At least, I hope it is thinking again about this subject: it is apparently planning to issue a new version of its ‘Science of Climate Change’ statement in the middle of the year. When I noticed that the American Physical Society was planning a rewrite of its own statement I wondered what the AAS was doing and set off to find out. The APS set up an advisory group to help it, and that group included three distinguished sceptics, including Professors Lindzen and Curry.
To the best of my knowledge, the Australian Academy has not done that, and my telephone has received no inviting calls from the AAS. Well, I thought, I could still prepare something, and the Academy might even welcome some advice from the side. Surely it will be preparing an even-handed dispassionate review of the science behind ‘climate change’, so I looked at the 2010 Statement that is to be replaced, and at what might be improved there.
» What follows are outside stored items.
-- ==== Sys2Proof/Machine/Contexts.lean ====
section
/-! DEFINITION. The context commands of the management journal (R310 to R313, R316, R325): CTX_CREATE to CTX_STOP. -/
namespace Sys2Proof.Machine
set_option Elab.async false

/-! ### The entry -/

/-- A power of two from 64 to 65,536 (R310). -/
def ringSize (n : Nat) : Bool := (List.range 11).any fun i => n == 2 ^ (6 + i)

/-- A permutation of the four role codes (R228). -/
def roleOrder (n : Nat) : Bool := (List.range 4).all fun r => (List.range 4).any fun i => n / 4 ^ i % 4 == r

/-- The checks of an entry, by offset (R310); `journals` says whether the journal fields are read. -/
def entryChecks (bs : List Byte) (journals : Bool) : List (Nat × Bool) :=
  let v := fun off k => recNat bs off k
  [(0x00, v 0x00 8 % 2 ^ 16 == 0), (0x08, v 0x08 8 % 4 == 0 && v 0x08 8 < 2 ^ 55), (0x10, v 0x10 8 % 64 == 0),
   (0x18, ringSize (v 0x18 4)), (0x1C, v 0x1C 4 == 0), (0x20, v 0x20 8 != 0), (0x28, v 0x28 8 % 512 == 0),
   (0x30, v 0x30 1 < 128), (0x31, 1 ≤ v 0x31 1 && v 0x30 1 + v 0x31 1 ≤ 128), (0x33, roleOrder (v 0x33 1)),
   (0x34, v 0x34 4 < 4), (0x38, v 0x38 4 ≤ 60000), (0x3C, v 0x3C 4 ≤ 1000000)] ++
  (if journals then [(0x40, v 0x40 8 % 128 == 0), (0x48, v 0x48 8 % 32 == 0), (0x50, ringSize (v 0x50 4)), (0x54, ringSize (v 0x54 4))]
    else []) ++
  [(0x58, v 0x58 8 == 0), (0x80, (bs.drop 0x80).all (· == 0))]

/-- The offset of the first bad field of an entry (R312). -/
def badEntry (bs : List Byte) (journals : Bool) : Option Nat := ((entryChecks bs journals).find? fun c => !c.2).map (·.1)

/-- An entry read into a context; its state is not part of it (R310). DESIGN CHOICE (log entry 130): the role order is the byte of the entry (R310,
R312) from the creation of the context on, where R228 says that it holds 0xE1 then. -/
def Ctx.read (c : Ctx) (bs : List Byte) : Ctx :=
  let v := fun off k => recNat bs off k
  let w := fun off => BitVec.ofNat 64 (v off 8)
  { c with
    ptroot := w 0x00, handler := w 0x08, iring := w 0x10, iringN := v 0x18 4, colmask := w 0x20, vlwin := w 0x28
    keyBase := v 0x30 1, keyCount := v 0x31 1, prio := v 0x32 1, roleOrd := BitVec.ofNat 8 (v 0x33 1)
    capSlice := v 0x34 4 % 2 == 1, capTlbDev := v 0x34 4 / 2 % 2 == 1, wdog := v 0x38 4, pdl := v 0x3C 4 }

/-- A journal as CTX_CREATE leaves it: its place from the entry, and every register of its page 0 (R314). -/
def Journal.ofEntry (bs : List Byte) : Journal :=
  let v := fun off k => recNat bs off k
  { Journal.reset with base := BitVec.ofNat 64 (v 0x40 8), accBase := BitVec.ofNat 64 (v 0x48 8), entries := v 0x50 4, accEntries := v 0x54 4 }

/-! ### Commands -/

/-- The context that a command names. -/
def cmdCtx (bs : List Byte) : CtxId := ⟨recNat bs 0x10 1 % 64, Nat.mod_lt _ (by decide)⟩

/-- The next command of the management journal performed, if it is a good one of the operation, once its accepted entry can be written: `f`
gives the state, and the status and DETAIL, or none while the command must wait. -/
def State.performCtx (s : State) (op : Nat) (f : CtxId → State → State × Option (CmdStatus × Nat)) : State :=
  match s.nextCmd 64 with
  | some (n, bs) =>
    if cmdOp bs = op && (cmdRefusal 64 bs).isNone then
      if !(s.acceptOpen 64 n) then s.acceptKeep 64 n
      else match f (cmdCtx bs) s with
      | (t, some (st, detail)) => (t.accept 64 n bs st detail).acceptBads 64
      | (t, none) => t
    else s
  | none => s

/-- The refusal of a command that the state of a context does not allow (R312). -/
def State.wrongState (s : State) (c : CtxId) : State × Option (CmdStatus × Nat) := (s, some (.ctxState, (s.ctxs.get c).stateWord))

/-- An access of a context is not yet performed: a write held behind a lease or the host, or kept in a version, a request to a peer, or to the
home of an allowance object (R327). -/
def State.ctxHeld (s : State) (c : CtxId) : Bool :=
  (s.links.held.any fun h => h.writes && (match h.who with
    | some w => w.ctx == c
    | none => true)) || s.peerOut (· == c) || (s.alOut fun x _ => x == c) || s.versionOut fun x _ => x == c

/-- Every cached translation of a context removed, and what it translated performed (R325, R327). -/
def State.dropCtxTlb (s : State) (c : CtxId) : State := (s.dropTlb fun e => e.ctx == c).performAll fun x _ => x == c

/-- CTX_CREATE (R312). -/
def execCtxCreate (s : State) : Host.Outcome State Fault Refusal :=
  done (s.performCtx 0x10 fun c s =>
    let bs := s.physRead (s.ctxEntry c) 256
    if (s.ctxs.get c).phase ≠ .free then s.wrongState c
    else match badEntry bs true with
      | some off => (s, some (.badField, off))
      | none =>
        let x : Ctx := { Ctx.reset.read bs with phase := .running, issuedAt := s.ptp.toNat }
        (((s.modCtx c fun _ => x).modJrn (CtxId.journal c) fun _ => Journal.ofEntry bs).publishCtx c, some (.ok, 0)))

/-- CTX_SET (R312, R325): teams that are at work keep the entry of their admission. -/
def execCtxSet (s : State) : Host.Outcome State Fault Refusal :=
  done (s.performCtx 0x11 fun c s =>
    let bs := s.physRead (s.ctxEntry c) 256
    if (s.ctxs.get c).phase = .free then s.wrongState c
    else match badEntry bs false with
      | some off => (s, some (.badField, off))
      | none =>
        let s0 := s.dropCtxTlb c
        if s0.ctxHeld c then (s0, none)
        else
          let old := s.ctxs.get c
          let atWork := fun (t : Team) => t.ctx == c && t.kept.isNone && (t.place == .resident || t.place == .pendingRetire)
          let s1 : State := { s0 with teams := updWhere atWork (fun t => { t with kept := some old }) s0.teams }
          (s1.modCtx c fun x => x.read bs, some (.ok, 0)))

/-- A stopped context can be saved where it stands: no operation of its teams runs, no group waits for an allowance, and no atomic is between
two of its lanes (R150, R234, R278). -/
def State.standsStill (s : State) (c : CtxId) : Bool :=
  let mine := fun (id : Nat) => ((s.teamOf id).getD Team.none).ctx == c
  !(s.ops.any fun o => o.held.isNone && o.onCore.isSome && mine o.team) &&
    !((s.groupsOf c).any fun g => g.atom.isSome || match g.status with
      | .allowance _ _ _ => true
      | _ => false)

/-- CTX_PREEMPT (R234, R312, R333): teams are saved as they come to their blocking points, or, of a stopped context, where they
stand, once their writes are performed (R336). -/
def execCtxPreempt (s : State) : Host.Outcome State Fault Refusal :=
  done (s.performCtx 0x12 fun c s =>
    match (s.ctxs.get c).phase with
    | .running =>
      let t := (s.modCtx c fun x => { x with phase := .saving }).publishCtx c
      (t.saveEnds c, some (.ok, 0))
    | .stopped =>
      if s.standsStill c then
        let r := State.saveSets c (if (s.residentSets c).isEmpty then [[]] else s.residentSets c) s
        (r.1, if r.2 then some (.ok, 0) else none)
      else (s, none)
    | _ => s.wrongState c)

/-- The column in which a saved bin is restored: its own, or that which took over from it (R231, R339). -/
def State.binHome (s : State) (col : ColId) : ColId := if (s.cols.get col).fenced then (s.heir col).getD col else col

/-- The columns have room for the saved bins of a context (R187). -/
def State.binRoom (s : State) (c : CtxId) : Bool :=
  let mine := s.savedBins.filter fun b => b.2.ctx == c
  (List.finRange 64).all fun k => (s.cols.get k).bins.length + (mine.filter fun b => s.binHome b.1 == k).length ≤ 64

/-- CTX_RESUME (R312, R336): the bins are restored, and the saved teams wait for admission. -/
def execCtxResume (s : State) : Host.Outcome State Fault Refusal :=
  done (s.performCtx 0x13 fun c s =>
    if (s.ctxs.get c).phase ≠ .saved then s.wrongState c
    else if !(s.binRoom c) then (s, none)
    else
      let mine := s.savedBins.filter fun (b : ColId × SpawnBin) => b.2.ctx == c
      let s1 : State := { s with savedBins := s.savedBins.filter fun b => b.2.ctx != c }
      let s2 := mine.foldl (fun (t : State) b => t.putBin (t.binHome b.1) b.2) s1
      let back := fun (t : Team) => t.ctx == c && t.place == .saved
      let s3 : State := { s2.dropHolds with teams := updWhere back (fun t => { t with place := .waiting, readmit := true }) s2.teams }
      ((s3.modCtx c fun x => { x with phase := .running, issuedAt := s.ptp.toNat }).publishCtx c, some (.ok, 0)))

/-! ### Reset and destruction -/

/-- Posted commands of a journal accepted with CTX_STATE, as many as there is room for, one after the other (R316). -/
def State.acceptState (j : JournalId) (detail : Nat) : Nat → State → State
  | 0, s => s
  | k + 1, s => match s.nextEntry j with
    | some (n, bs) =>
      if s.acceptOpen j n then State.acceptState j detail k (s.accept j n bs .ctxState detail) else s.acceptKeep j n
    | none => s

/-- The allowance objects of a context unregistered, with every entry, message and request (R158, R278). -/
def State.dropObjects (s : State) (c : CtxId) : State :=
  let gone := fun (obj : Nat) => s.objs.any fun o => o.obj == obj && o.ctx == c
  let free := fun (o : EngineOp) => if (o.alWait.map gone).getD false then { o with alWait := none } else o
  let s1 : State := { s with
    msgs := s.msgs.filter fun m => !(gone m.obj)
    ops := s.ops.map free
    cols := s.cols.map fun x => { x with alTable := x.alTable.filter (fun e => !(gone e.obj)), alRounds := x.alRounds.filter fun o => !(gone o) }
    objs := s.objs.filter fun o => o.ctx != c }
  s1.modGroups (fun g => match g.status with
    | .allowance obj _ .plain => gone obj
    | _ => false) fun g => { g with status := .ready }

/-- What a context has queued at the ports of a column is gone (R312). -/
def ColState.dropCtx (x : ColState) (c : CtxId) (teams : List Nat) : ColState :=
  let queued := (x.lines.toList.map fun l => (l.queue.filter fun e => e.ctx == c).filterMap (·.reserved)).flatten
  { x with
    lines := x.lines.map fun l => { l with queue := l.queue.filter fun e => e.ctx != c }
    reserved := x.reserved.filter fun r => !(queued.contains r)
    bins := x.bins.filter fun b => b.ctx != c
    retiring := x.retiring.filter fun t => !(teams.contains t) }

/-- Teams, saved state, queued launches, bins, glyph entries and allowance objects of a context discarded (R312). -/
def State.clearCtx (s : State) (c : CtxId) : State :=
  let ids := (s.teams.filter fun t => t.ctx == c).map (·.id)
  let gone := fun (g : Group) => ids.contains g.team
  let s1 : State := { s with
    g := if gone s.g then { s.g with status := .absent } else s.g
    others := s.others.filter fun g => !gone g
    teams := s.teams.filter fun t => t.ctx != c
    grids := s.grids.filter fun x => x.ctx != c
    ops := s.ops.filter fun o => !(ids.contains o.team)
    cols := s.cols.map fun x => x.dropCtx c ids
    mem := { s.mem with olds := s.mem.olds.filter fun o => !(ids.contains o.team) }
    cores := s.cores.map fun x => { x with
      glyphs := x.glyphs.filter fun e => e.owner != c, loaded := x.loaded.filter fun e => e.1 != c }
    savedBins := s.savedBins.filter fun b => b.2.ctx != c }
  s1.dropObjects c

/-- CTX_RESET, and CTX_DESTROY up to its last step: the posted commands of the journal are accepted, the translations are removed, and
everything is discarded (R312, R316, R325). -/
def State.resetCtx (s : State) (c : CtxId) (last : CtxPhase) : State × Option (CmdStatus × Nat) :=
  let j := CtxId.journal c
  if (s.ctxs.get c).phase = .free then s.wrongState c
  else
    let s0 := s.dropCtxTlb c
    if s0.ctxHeld c then (s0, none) else
    let s1 := s0.acceptState j (s.ctxs.get c).stateWord 65537
    if (s1.jrns.get j).accepted ≠ (s1.jrns.get j).submit then (s1, none)
    else
      let s2 := s1.clearCtx c
      ((s2.modCtx c fun x => { x with
        phase := last, error := false, errSeq := 0, issuedAt := s.ptp.toNat, idleStamp := none }).publishCtx c, some (.ok, 0))

/-- CTX_RESET (R312). -/
def execCtxReset (s : State) : Host.Outcome State Fault Refusal :=
  done (s.performCtx 0x14 fun c s => s.resetCtx c .running)

/-- CTX_DESTROY (R312, R313): the journal of the context goes with it, and what its commands had under way. -/
def execCtxDestroy (s : State) : Host.Outcome State Fault Refusal :=
  done (s.performCtx 0x15 fun c s =>
    match s.resetCtx c .free with
    | (t, some r) =>
      let mine := fun (o : EngineOp) => match o.kind with
        | .journalCopy _ j _ _ _ _ _ => j == CtxId.journal c
        | _ => false
      let t1 : State := { t with ops := t.ops.filter fun o => !mine o }
      (t1.modJrn (CtxId.journal c) fun x => { x with signal := none }, some r)
    | r => r)

/-- CTX_STOP (R313): as at the deadline, without its incident. -/
def execCtxStop (s : State) : Host.Outcome State Fault Refusal :=
  done (s.performCtx 0x16 fun c s =>
    match (s.ctxs.get c).phase with
    | .running | .saving => (s.stopCtx c, some (.ok, 0))
    | _ => s.wrongState c)

end Sys2Proof.Machine
end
It was not exactly a reassuring beginning to discover at once that the Academy had thanked ‘the Department of Climate Change and Energy Efficiency for providing financial support to prepare this document’. That was when Mr Rudd was in charge of things, and Mr Rudd, as we all know, thought that ‘climate change’ was ‘the greatest moral, economic and social challenge of our time’. Am I being too suspicious in wondering whether a completely even-handed account of global warming and its possible consequences would have secured the Departments’s financial support in 2010?
The 2010 Statement is built around seven questions: what is climate change?, how do we expect climate to evolve in the future?, how has Earth’s climate changed in the distant past?, how has climate changed in the recent past?, are human activities causing climate change?, what are the consequences of climate change?, and how do we deal with the uncertainty in the science?
After reading the Statement a couple of times I came away with the hope that the Academy gets a good writer to draft the next version. This one is hard going. The main reason is that each section says plainly enough that there is a lot of uncertainty in all this climate science. Consider this summary:
There are uncertainties in climate science. For example, a precise value cannot be
given for the likely range of warming because of uncertainties in climate sensitivity to small disturbances, although climate models and evidence from past climate change provide a plausible range of values. Climate changes over small regions and changes in rainfall patterns are very hard to estimate. Tipping points or rapid climate transitions associated with overall global warming are possible but cannot yet be predicted with confidence. These uncertainties work in both directions: there is a chance that climate change will be less severe than the current estimates of climate science, but there is also a chance that it will be more severe.
There is a lot of this ‘on the one hand, but on the other hand’ throughout the statement. Yet the take-home message in every other paragraph is remorseless: climate change is really serious and we have to do something about it quickly. Where is the evidence? Well, it’s hard to find. Again and again what we come across is what ‘the models’ say, as here:
Climate models estimate that, by 2100, the average global temperature will be between 2°C and 7°C higher than pre-industrial temperatures, depending on future greenhouse gas emissions and on the ways that models represent the sensitivity of climate to small disturbances. Models also estimate that this climate change will continue well after 2100.
It’s been a long while since I saw that 7°C figure put forward seriously by anyone. I assume that it will disappear in the next version. And even the models come with their own uncertainties:
Models simulate reasonably well the broad features of the present climate and the 20th century warming. This, however, does not guarantee accurate predictions into the future; changes could be more rapid or more gradual than projected. Overall, there is good agreement between models and observations at global and continental scales, but simulations are less reliable at the local scale. Some properties of climate are better captured by models than others; for example, temperature is generally more accurately simulated than rainfall.
Your ordinary reader, having read that disclaimer, will then be puzzled about the high confidence with which the writers then picture a future hotter, drier, more extreme Australia prone to droughts and floods. All in all, the whole Statement is a conflict between scientific caution and a global warming agenda.
The new version needs to recognise that despite these grim warnings, there has been no significant warming in the 21st century so far, that all the evidence points to warming having been good for the eco-system, plants, animals and humanity, that the models have been just woeful in accounting for temperature changes, and that sea-levels don’t seem to be rising in any untoward way. It would be really nice to read an account from the Academy which sets out the sheer unsettled state of the science.
But I don’t expect it. The Academy has been issuing dire warnings about climate for several years now, and will keep on doing so, avoiding answering the important questions. I do not imagine that the present Government will be a source of funding, however.